Одна из старейших докторов-патологоанатомов, маленькая интеллигентная женщина-доцент, сказала им:
— Ну что же вы так швыряете труп-то? Это ведь человек был.
— Не волнуйтесь, Рахиль Израилевна, уж вас-то мы аккуратно уложим.
Был среди тех санитаров один уродливый косоглазый мужичок-коротышка. Как-то раз в больницу привезли молодую женщину, которая выбросилась из окна и умерла в приемном покое. Пока она была жива, ее обследовали разные специалисты, и гинекологи определили, что ее девственная плева не была нарушена, то есть ее не насиловали. А на вскрытии трупа обнаружили, что она нарушена. Что за загадка? И тут выяснилось, что тот уродливый санитар оказался некрофилом — его случайно застали за этим занятием.
Вот с этим народом я тоже связался в своей работе над диссертацией (чего только не приходится делать ученому!). За спирт и водку они давали мне знать, что есть подходящий труп, и помогали принести его из холодильника в секционный зал.
Выкроив лоскут из фасции трупа, я тут же мчался в лабораторию к физикам, с которыми тоже познакомился и подружился. Только по дружбе они позволили мне испытывать на их аппаратах ткань мертвецов (по закону этого делать нельзя). Я проводил эксперименты по прочности фасции и капроновой ткани на растягивание.

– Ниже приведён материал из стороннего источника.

-- ==== Sys2Proof/Machine/RegTable.lean ====
section
/-! DEFINITION. The register tables of the spec, one row per field: block, offset, array strides and counts,
bit range, access code, reset value, Applies-at boundary, whether the field is one half of a 64-bit pair (R92), and
the range the Meaning column states. Reserved fields have no row. A reset value the table gives as a rule (R282,
R488) or a dash is 0 here and is put right where the live value is kept (R282: Queues; R488: `resetOf`). -/

namespace Sys2Proof.Machine.Reg

open Sys2Proof


/-! ### R37: block 18 -/

def DB_TAIL : Row := ⟨18, 0x0, [], 15, 0, .rw, 0, .write, false, 0, 65535⟩
def DB_CQ_HEAD : Row := ⟨18, 0x4, [], 15, 0, .rw, 0, .write, false, 0, 65535⟩
def DB_HEAD : Row := ⟨18, 0x8, [], 15, 0, .ro, 0, .none, false, 0, 65535⟩
def DB_CQ_TAIL : Row := ⟨18, 0xC, [], 15, 0, .ro, 0, .none, false, 0, 65535⟩
def DB_RING_STATUS : Row := ⟨18, 0x10, [], 31, 0, .ro, 0, .none, false, 0, 4294967295⟩

/-! ### R38: block 4 -/

def SEQ_SEQ_EN : Row := ⟨4, 0x0, [], 8, 8, .rw, 0, .write, false, 0, 1⟩
def SEQ_THREAD_HALT : Row := ⟨4, 0x0, [], 7, 0, .rw, 0, .write, false, 0, 255⟩
def SEQ_ERR_RING : Row := ⟨4, 0x4, [], 5, 0, .ro, 0, .none, false, 0, 63⟩
def SEQ_DB_REFUSED : Row := ⟨4, 0x8, [], 31, 0, .rc, 0, .none, false, 0, 4294967295⟩
def SEQ_PRIV_REFUSED : Row := ⟨4, 0xC, [], 31, 0, .rc, 0, .none, false, 0, 4294967295⟩
def SEQ_TAG : Row := ⟨4, 0x100, [(0x10, 8)], 31, 16, .ro, 0, .none, false, 0, 65535⟩
def SEQ_RING : Row := ⟨4, 0x100, [(0x10, 8)], 8, 3, .ro, 0, .none, false, 0, 63⟩
def SEQ_STATE_100 : Row := ⟨4, 0x100, [(0x10, 8)], 2, 0, .ro, 0, .none, false, 0, 7⟩
def SEQ_PC : Row := ⟨4, 0x104, [(0x10, 8)], 31, 0, .ro, 0, .none, false, 0, 4294967295⟩
def SEQ_CR_BASE_LO : Row := ⟨4, 0x1000, [(0x40, 64)], 31, 12, .rw, 0, .disable, false, 0, 1048575⟩
def SEQ_CR_BASE_HI : Row := ⟨4, 0x1004, [(0x40, 64)], 31, 0, .rw, 0, .disable, false, 0, 4294967295⟩
def SEQ_CQ_BASE_LO : Row := ⟨4, 0x1008, [(0x40, 64)], 31, 12, .rw, 0, .disable, false, 0, 1048575⟩
def SEQ_CQ_BASE_HI : Row := ⟨4, 0x100C, [(0x40, 64)], 31, 0, .rw, 0, .disable, false, 0, 4294967295⟩
def SEQ_RING_LOC : Row := ⟨4, 0x1010, [(0x40, 64)], 27, 27, .rw, 0, .disable, false, 0, 1⟩
def SEQ_VEC : Row := ⟨4, 0x1010, [(0x40, 64)], 26, 21, .rw, 0, .fetch, false, 0, 63⟩
def SEQ_IRQ_EN : Row := ⟨4, 0x1010, [(0x40, 64)], 20, 20, .rw, 0, .fetch, false, 0, 1⟩
def SEQ_MAXTHR : Row := ⟨4, 0x1010, [(0x40, 64)], 19, 17, .rw, 0, .fetch, false, 0, 7⟩
def SEQ_PAR : Row := ⟨4, 0x1010, [(0x40, 64)], 16, 16, .rw, 0, .fetch, false, 0, 1⟩
def SEQ_THREAD_MASK : Row := ⟨4, 0x1010, [(0x40, 64)], 15, 8, .rw, 0xff, .fetch, false, 0, 255⟩
def SEQ_SIZE_LOG2 : Row := ⟨4, 0x1010, [(0x40, 64)], 7, 4, .rw, 4, .disable, false, 4, 12⟩
def SEQ_PRIO : Row := ⟨4, 0x1010, [(0x40, 64)], 3, 2, .rw, 0, .fetch, false, 0, 3⟩
def SEQ_EN : Row := ⟨4, 0x1010, [(0x40, 64)], 0, 0, .rw, 0, .write, false, 0, 1⟩
def SEQ_CR_BUDGET : Row := ⟨4, 0x1014, [(0x40, 64)], 15, 0, .rw, 0, .fetch, false, 0, 65535⟩
def SEQ_ERR : Row := ⟨4, 0x1018, [(0x40, 64)], 31, 31, .w1c, 0, .write, false, 0, 1⟩
def SEQ_RUNNING : Row := ⟨4, 0x1018, [(0x40, 64)], 23, 16, .ro, 0, .none, false, 0, 255⟩
def SEQ_ERR_CODE : Row := ⟨4, 0x1018, [(0x40, 64)], 7, 4, .ro, 0, .none, false, 0, 15⟩
def SEQ_STATE_1018 : Row := ⟨4, 0x1018, [(0x40, 64)], 1, 0, .ro, 0, .none, false, 0, 3⟩
def SEQ_STARTED : Row := ⟨4, 0x101C, [(0x40, 64)], 31, 0, .ro, 0, .none, false, 0, 4294967295⟩

/-! ### R106: block 14 -/

def BIND_CLASS : Row := ⟨14, 0x1000, [(0x10, 64)], 31, 16, .rw, 0, .write, false, 0, 65535⟩
def BIND_TARGET : Row := ⟨14, 0x1000, [(0x10, 64)], 5, 0, .rw, 0, .write, false, 0, 63⟩
def BIND_WR_BLOCKS : Row := ⟨14, 0x1004, [(0x10, 64)], 31, 16, .rw, 0, .write, false, 0, 65535⟩
def BIND_RD_BLOCKS : Row := ⟨14, 0x1004, [(0x10, 64)], 15, 0, .rw, 0, .write, false, 0, 65535⟩
def BIND_STORE_PAGES : Row := ⟨14, 0x1008, [(0x10, 64)], 12, 6, .rw, 0, .write, false, 0, 64⟩
def BIND_STORE_BASE : Row := ⟨14, 0x1008, [(0x10, 64)], 5, 0, .rw, 0, .write, false, 0, 63⟩
def BIND_SIDE_B : Row := ⟨14, 0x2000, [(0x4, 64)], 13, 8, .rw, 0, .write, false, 0, 63⟩
def BIND_SIDE_A : Row := ⟨14, 0x2000, [(0x4, 64)], 5, 0, .rw, 0, .write, false, 0, 63⟩
def BIND_FUNC : Row := ⟨14, 0x2100, [(0x4, 64)], 4, 0, .rw, 0, .write, false, 0, 31⟩
def BIND_GRP : Row := ⟨14, 0x2200, [(0x4, 8)], 31, 0, .rw, 0, .write, false, 0, 4294967295⟩
def BIND_BIND_LOCK : Row := ⟨14, 0x2300, [], 0, 0, .w1p, 0, .write, false, 0, 1⟩

/-! ### R109: block 0 -/

def GLOBAL_PART : Row := ⟨0, 0x0, [], 31, 16, .ro, 0x6408, .none, false, 0, 65535⟩
def GLOBAL_FAMILY : Row := ⟨0, 0x0, [], 15, 12, .ro, 1, .none, false, 0, 15⟩
def GLOBAL_REV : Row := ⟨0, 0x0, [], 7, 0, .ro, 0x10, .none, false, 0, 255⟩
def GLOBAL_WHOAMI : Row := ⟨0, 0x4, [], 4, 0, .ro, 0, .none, false, 0, 31⟩
def GLOBAL_LAST_RESET : Row := ⟨0, 0x8, [], 31, 28, .ro, 0, .none, false, 0, 15⟩
def GLOBAL_CAUSE_8 : Row := ⟨0, 0x8, [], 23, 20, .ro, 0, .none, false, 0, 15⟩
def GLOBAL_REF_IN_USE : Row := ⟨0, 0x8, [], 19, 18, .ro, 0, .none, false, 0, 3⟩
def GLOBAL_FW_SRC : Row := ⟨0, 0x8, [], 17, 16, .ro, 0, .none, false, 0, 3⟩
def GLOBAL_STATE : Row := ⟨0, 0x8, [], 3, 0, .ro, 0, .none, false, 0, 15⟩
def GLOBAL_BOOT_RETRY : Row := ⟨0, 0xC, [], 0, 0, .w1p, 0, .write, false, 0, 1⟩
def GLOBAL_WR_REFUSED : Row := ⟨0, 0x20, [], 31, 0, .rc, 0, .none, false, 0, 4294967295⟩
def GLOBAL_REFUSED_ADDR : Row := ⟨0, 0x24, [], 25, 2, .ro, 0, .none, false, 0, 16777215⟩
def GLOBAL_VALID : Row := ⟨0, 0x28, [], 31, 31, .w1c, 0, .write, false, 0, 1⟩
def GLOBAL_ID : Row := ⟨0, 0x28, [], 12, 8, .ro, 0, .none, false, 0, 31⟩
def GLOBAL_CAUSE_28 : Row := ⟨0, 0x28, [], 3, 0, .ro, 0, .none, false, 0, 15⟩
def GLOBAL_READY_MAP : Row := ⟨0, 0x40, [], 31, 0, .ro, 0, .none, false, 0, 4294967295⟩
def GLOBAL_READY_MAP_HI : Row := ⟨0, 0x44, [], 31, 0, .ro, 0, .none, false, 0, 4294967295⟩

/-! ### R136: block 6 -/

def PORT_PORT_SEL : Row := ⟨6, 0x10, [], 6, 0, .rw, 0, .write, false, 0, 127⟩
def PORT_LOOP : Row := ⟨6, 0x100, [], 14, 13, .rw, 0, .disable, false, 0, 2⟩
def PORT_LT : Row := ⟨6, 0x100, [], 12, 12, .rw, 0, .disable, false, 0, 1⟩
def PORT_AN : Row := ⟨6, 0x100, [], 11, 11, .rw, 0, .disable, false, 0, 1⟩
def PORT_FEC : Row := ⟨6, 0x100, [], 9, 8, .rw, 0, .disable, false, 0, 3⟩
def PORT_MODE : Row := ⟨6, 0x100, [], 7, 4, .rw, 0, .disable, false, 0, 15⟩
def PORT_ENABLE : Row := ⟨6, 0x100, [], 0, 0, .rw, 0, .write, false, 0, 1⟩
def PORT_MAX_LEN : Row := ⟨6, 0x104, [], 13, 0, .rwm, 0x600, .frame, false, 0, 16383⟩
def PORT_EXP_CLASS : Row := ⟨6, 0x108, [], 18, 16, .rw, 7, .frame, false, 0, 7⟩
def PORT_PFC_CLASS_EN : Row := ⟨6, 0x108, [], 15, 8, .rw, 0xff, .frame, false, 0, 255⟩
def PORT_PFC : Row := ⟨6, 0x108, [], 2, 2, .rw, 0, .frame, false, 0, 1⟩
def PORT_TX_EN : Row := ⟨6, 0x108, [], 1, 1, .rw, 0, .frame, false, 0, 1⟩
def PORT_RX_EN : Row := ⟨6, 0x108, [], 0, 0, .rw, 0, .frame, false, 0, 1⟩
def PORT_WDOG_HOLD : Row := ⟨6, 0x10C, [], 29, 16, .rw, 0x64, .write, false, 1, 10000⟩
def PORT_WDOG_TIME : Row := ⟨6, 0x10C, [], 13, 0, .rw, 0, .write, false, 0, 10000⟩
def PORT_REFRESH : Row := ⟨6, 0x110, [], 31, 16, .rw, 0x7fff, .write, false, 0, 65535⟩
def PORT_QUANTA : Row := ⟨6, 0x110, [], 15, 0, .rw, 0xffff, .write, false, 0, 65535⟩
def PORT_ADD_FRAG : Row := ⟨6, 0x114, [], 25, 24, .rw, 0, .disable, false, 0, 3⟩
def PORT_PREEMPTABLE : Row := ⟨6, 0x114, [], 23, 16, .rw, 0, .frame, false, 0, 255⟩
def PORT_VERIFY_TIME : Row := ⟨6, 0x114, [], 8, 2, .rw, 0xa, .write, false, 1, 127⟩
def PORT_VERIFY_DIS : Row := ⟨6, 0x114, [], 1, 1, .rw, 0, .disable, false, 0, 1⟩
def PORT_PREEMPT_EN : Row := ⟨6, 0x114, [], 0, 0, .rw, 0, .disable, false, 0, 1⟩
def PORT_LINK_DOWN_HOLD : Row := ⟨6, 0x118, [], 29, 16, .rw, 0, .write, false, 0, 16383⟩
def PORT_LINK_UP_DB : Row := ⟨6, 0x118, [], 9, 0, .rw, 0xa, .write, false, 0, 1000⟩
def PORT_WIN : Row := ⟨6, 0x11C, [], 31, 16, .rw, 0x3e8, .write, false, 1, 65535⟩
def PORT_TH : Row := ⟨6, 0x11C, [], 15, 0, .rw, 0x10, .write, false, 0, 65535⟩
def PORT_SNAP : Row := ⟨6, 0x120, [], 0, 0, .w1p, 0, .write, false, 0, 1⟩
def PORT_MAC_ADDR : Row := ⟨6, 0x128, [], 31, 0, .rw, 0, .frame, false, 0, 4294967295⟩
def PORT_MAC_ADDR_HI : Row := ⟨6, 0x12C, [], 15, 0, .rw, 0, .frame, false, 0, 65535⟩
def PORT_HOLDOFF : Row := ⟨6, 0x1000, [], 31, 24, .ro, 0, .none, false, 0, 255⟩
def PORT_PAUSED : Row := ⟨6, 0x1000, [], 23, 16, .ro, 0, .none, false, 0, 255⟩
def PORT_CFG_ERR : Row := ⟨6, 0x1000, [], 15, 12, .ro, 0, .none, false, 0, 15⟩
def PORT_VERIFY : Row := ⟨6, 0x1000, [], 11, 10, .ro, 0, .none, false, 0, 3⟩
def PORT_REMOTE_FAULT : Row := ⟨6, 0x1000, [], 9, 9, .ro, 0, .none, false, 0, 1⟩
def PORT_LOCAL_FAULT : Row := ⟨6, 0x1000, [], 8, 8, .ro, 0, .none, false, 0, 1⟩
def PORT_LINK_STATE : Row := ⟨6, 0x1000, [], 2, 0, .ro, 0, .none, false, 0, 7⟩
def PORT_RESULT : Row := ⟨6, 0x1004, [], 2, 0, .ro, 0, .none, false, 0, 7⟩
def PORT_RX_CNT : Row := ⟨6, 0x2000, [(0x8, 40)], 31, 0, .rc, 0, .none, true, 0, 4294967295⟩
def PORT_TX_CNT : Row := ⟨6, 0x2200, [(0x8, 40)], 31, 0, .rc, 0, .none, true, 0, 4294967295⟩
def PORT_RX_SNAP : Row := ⟨6, 0x2400, [(0x8, 40)], 31, 0, .ro, 0, .none, true, 0, 4294967295⟩
def PORT_TX_SNAP : Row := ⟨6, 0x2600, [(0x8, 40)], 31, 0, .ro, 0, .none, true, 0, 4294967295⟩
def PORT_FEC_CNT : Row := ⟨6, 0x4000, [(0x8, 7)], 31, 0, .rc, 0, .none, true, 0, 4294967295⟩
def PORT_FEC_SNAP : Row := ⟨6, 0x4400, [(0x8, 7)], 31, 0, .ro, 0, .none, true, 0, 4294967295⟩
def PORT_MASK : Row := ⟨6, 0x3000, [(0x20, 16), (0x4, 4)], 31, 0, .rw, 0, .write, false, 0, 4294967295⟩
def PORT_EN : Row := ⟨6, 0x3010, [(0x20, 16)], 16, 16, .rw, 0, .write, false, 0, 1⟩
def PORT_CRC : Row := ⟨6, 0x3010, [(0x20, 16)], 15, 0, .rw, 0, .write, false, 0, 65535⟩
def PORT_LISTEN : Row := ⟨6, 0x3200, [], 15, 0, .rw, 0, .write, false, 0, 65535⟩
def PORT_VALID : Row := ⟨6, 0x3204, [], 31, 31, .w1c, 0, .write, false, 0, 1⟩
def PORT_PATTERN : Row := ⟨6, 0x3204, [], 11, 8, .ro, 0, .none, false, 0, 15⟩
def PORT_LANE : Row := ⟨6, 0x3204, [], 3, 0, .ro, 0, .none, false, 0, 15⟩

/-! ### R162: block 7 -/

def BRIDGE_BRIDGE_SEL : Row := ⟨7, 0x10, [], 4, 0, .rw, 0, .write, false, 0, 23⟩
def BRIDGE_CM_TAP : Row := ⟨7, 0x100, [], 13, 13, .rw, 0, .write, false, 0, 1⟩
def BRIDGE_SD_AIS : Row := ⟨7, 0x100, [], 12, 12, .rw, 0, .write, false, 0, 1⟩
def BRIDGE_PRIVILEGED : Row := ⟨7, 0x100, [], 11, 11, .rw, 0, .write, false, 0, 1⟩
def BRIDGE_SIZE : Row := ⟨7, 0x100, [], 9, 9, .rw, 0, .disable, false, 0, 1⟩
def BRIDGE_ROLE : Row := ⟨7, 0x100, [], 8, 8, .rw, 0, .disable, false, 0, 1⟩
def BRIDGE_OPTION : Row := ⟨7, 0x100, [], 7, 4, .rw, 0, .disable, false, 0, 15⟩
def BRIDGE_EN : Row := ⟨7, 0x100, [], 0, 0, .rw, 0, .write, false, 0, 1⟩
def BRIDGE_M : Row := ⟨7, 0x104, [], 11, 8, .rw, 4, .hyperframe, false, 2, 15⟩
def BRIDGE_N : Row := ⟨7, 0x104, [], 3, 0, .rw, 5, .hyperframe, false, 3, 15⟩
def BRIDGE_SD_EXIT : Row := ⟨7, 0x108, [], 15, 12, .rw, 3, .write, false, 1, 15⟩
def BRIDGE_SD_ENTRY : Row := ⟨7, 0x108, [], 11, 8, .rw, 1, .write, false, 1, 15⟩
def BRIDGE_SD_EXP : Row := ⟨7, 0x108, [], 3, 0, .rw, 6, .write, false, 5, 9⟩
def BRIDGE_LOF_EXIT : Row := ⟨7, 0x10C, [], 31, 24, .rw, 8, .write, false, 0, 255⟩
def BRIDGE_LOF_ENTRY : Row := ⟨7, 0x10C, [], 23, 16, .rw, 0, .write, false, 0, 255⟩
def BRIDGE_LOS_EXIT : Row := ⟨7, 0x10C, [], 15, 8, .rw, 8, .write, false, 0, 255⟩
def BRIDGE_LOS_ENTRY : Row := ⟨7, 0x10C, [], 7, 0, .rw, 0, .write, false, 0, 255⟩
def BRIDGE_SDI_EXIT : Row := ⟨7, 0x110, [], 31, 24, .rw, 5, .write, false, 0, 255⟩
def BRIDGE_SDI_ENTRY : Row := ⟨7, 0x110, [], 23, 16, .rw, 5, .write, false, 0, 255⟩
def BRIDGE_RAI_EXIT : Row := ⟨7, 0x110, [], 15, 8, .rw, 5, .write, false, 0, 255⟩
def BRIDGE_RAI_ENTRY : Row := ⟨7, 0x110, [], 7, 0, .rw, 5, .write, false, 0, 255⟩
def BRIDGE_CONT_ETYPE : Row := ⟨7, 0x114, [], 15, 0, .rw, 0x88b5, .frame, false, 0, 65535⟩
def BRIDGE_VLAN_EN : Row := ⟨7, 0x118, [], 16, 16, .rw, 0, .frame, false, 0, 1⟩
def BRIDGE_PCP : Row := ⟨7, 0x118, [], 15, 13, .rw, 0, .frame, false, 0, 7⟩
def BRIDGE_VID : Row := ⟨7, 0x118, [], 11, 0, .rw, 0, .frame, false, 0, 4095⟩
def BRIDGE_CONT_DA : Row := ⟨7, 0x120, [], 31, 0, .rw, 0, .frame, false, 0, 4294967295⟩
def BRIDGE_CONT_DA_HI : Row := ⟨7, 0x124, [], 15, 0, .rw, 0, .frame, false, 0, 65535⟩
def BRIDGE_CONT_SA : Row := ⟨7, 0x128, [], 31, 0, .rw, 0, .frame, false, 0, 4294967295⟩
def BRIDGE_CONT_SA_HI : Row := ⟨7, 0x12C, [], 15, 0, .rw, 0, .frame, false, 0, 65535⟩
def BRIDGE_MAP_TARGET : Row := ⟨7, 0x130, [], 12, 0, .rw, 0x440, .disable, false, 0, 6144⟩
def BRIDGE_PO_TARGET : Row := ⟨7, 0x134, [], 14, 0, .rw, 0x1000, .disable, false, 0, 28672⟩
def BRIDGE_LIMIT : Row := ⟨7, 0x138, [], 15, 8, .rw, 0x64, .hyperframe, false, 1, 200⟩
def BRIDGE_BW : Row := ⟨7, 0x138, [], 2, 0, .rw, 2, .hyperframe, false, 0, 6⟩
def BRIDGE_CLOSS_13C : Row := ⟨7, 0x13C, [], 15, 8, .rw, 3, .write, false, 1, 255⟩
def BRIDGE_GAP_MAX : Row := ⟨7, 0x13C, [], 7, 0, .rw, 0x40, .write, false, 1, 255⟩
def BRIDGE_RAI_TX : Row := ⟨7, 0x1000, [], 26, 26, .ro, 0, .none, false, 0, 1⟩
def BRIDGE_RDI_TX : Row := ⟨7, 0x1000, [], 25, 25, .ro, 0, .none, false, 0, 1⟩
def BRIDGE_AIS_TX : Row := ⟨7, 0x1000, [], 24, 24, .ro, 0, .none, false, 0, 1⟩
def BRIDGE_CFG_ERR : Row := ⟨7, 0x1000, [], 23, 20, .ro, 0, .none, false, 0, 15⟩
def BRIDGE_CAND : Row := ⟨7, 0x1000, [], 19, 17, .ro, 0, .none, false, 0, 7⟩
def BRIDGE_ULOF_RX : Row := ⟨7, 0x1000, [], 16, 16, .ro, 0, .none, false, 0, 1⟩
def BRIDGE_RDI_RX : Row := ⟨7, 0x1000, [], 15, 15, .ro, 0, .none, false, 0, 1⟩
def BRIDGE_AIS_RX : Row := ⟨7, 0x1000, [], 14, 14, .ro, 0, .none, false, 0, 1⟩
def BRIDGE_CLOSS_1000 : Row := ⟨7, 0x1000, [], 13, 13, .ro, 0, .none, false, 1, 255⟩
def BRIDGE_DEFECTS : Row := ⟨7, 0x1000, [], 12, 8, .ro, 0, .none, false, 0, 31⟩
def BRIDGE_DEMAP_STATE : Row := ⟨7, 0x1000, [], 5, 4, .ro, 0, .none, false, 0, 3⟩
def BRIDGE_ALIGN_STATE : Row := ⟨7, 0x1000, [], 1, 0, .ro, 0, .none, false, 0, 3⟩
def BRIDGE_PO_FILL : Row := ⟨7, 0x1004, [], 31, 16, .ro, 0, .none, false, 0, 65535⟩
def BRIDGE_MAP_FILL : Row := ⟨7, 0x1004, [], 13, 0, .ro, 0, .none, false, 0, 16383⟩
def BRIDGE_NCO_OFFSET : Row := ⟨7, 0x1008, [], 31, 0, .ro, 0, .none, false, 0, 4294967295⟩
def BRIDGE_DELAY_MIN : Row := ⟨7, 0x100C, [], 31, 0, .rc, 0xffffffff, .none, false, 0, 4294967295⟩
def BRIDGE_DELAY_MAX : Row := ⟨7, 0x1010, [], 31, 0, .rc, 0, .none, false, 0, 4294967295⟩
def BRIDGE_BFN : Row := ⟨7, 0x1014, [], 19, 8, .ro, 0, .none, false, 0, 4095⟩
def BRIDGE_HFN : Row := ⟨7, 0x1014, [], 7, 0, .ro, 0, .none, false, 0, 255⟩
def BRIDGE_CNT : Row := ⟨7, 0x2000, [(0x8, 21)], 31, 0, .rc, 0, .none, true, 0, 4294967295⟩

Физики, четвертая профессиональная группа моих новых знакомых, были прямой противоположностью тем санитарам: интеллигентные люди с разными интересами, приятные в общении. Под их руководством и с их советами я выяснил, что капроновая ткань не уступает фасции в прочности. Это было большой победой: теперь я мог вживлять ее в ткань. Но есть строгое научное правило: прежде, чем делать что-либо на человеке, необходимо испытать это на животных. Даже была такая злая шутка: чем отличались классики марксизма-ленинизма от настоящих ученых? Тем, что они проводили эксперимент по своей теории на людях, не попробовав сначала на животных.
Для экспериментов на животных я связался с институтом экспериментальной хирургии. Там судьба свела меня вплотную с профессором Анатолием Геселевичем, уволенным с заведования кафедрой и изгнанным десять лет назад, когда я был начинающим студентом. После многих лет мытарств Геселевич смог, наконец, устроиться заведующим лабораторией того института. Ему уже было за шестьдесят. Годы, страдания и унижения состарили его, но ум его все еще был светлый и ясный. Я объяснил:
— Анатолий Михайлович, я ездил к профессору Фридланду и получил его разрешение модифицировать операцию.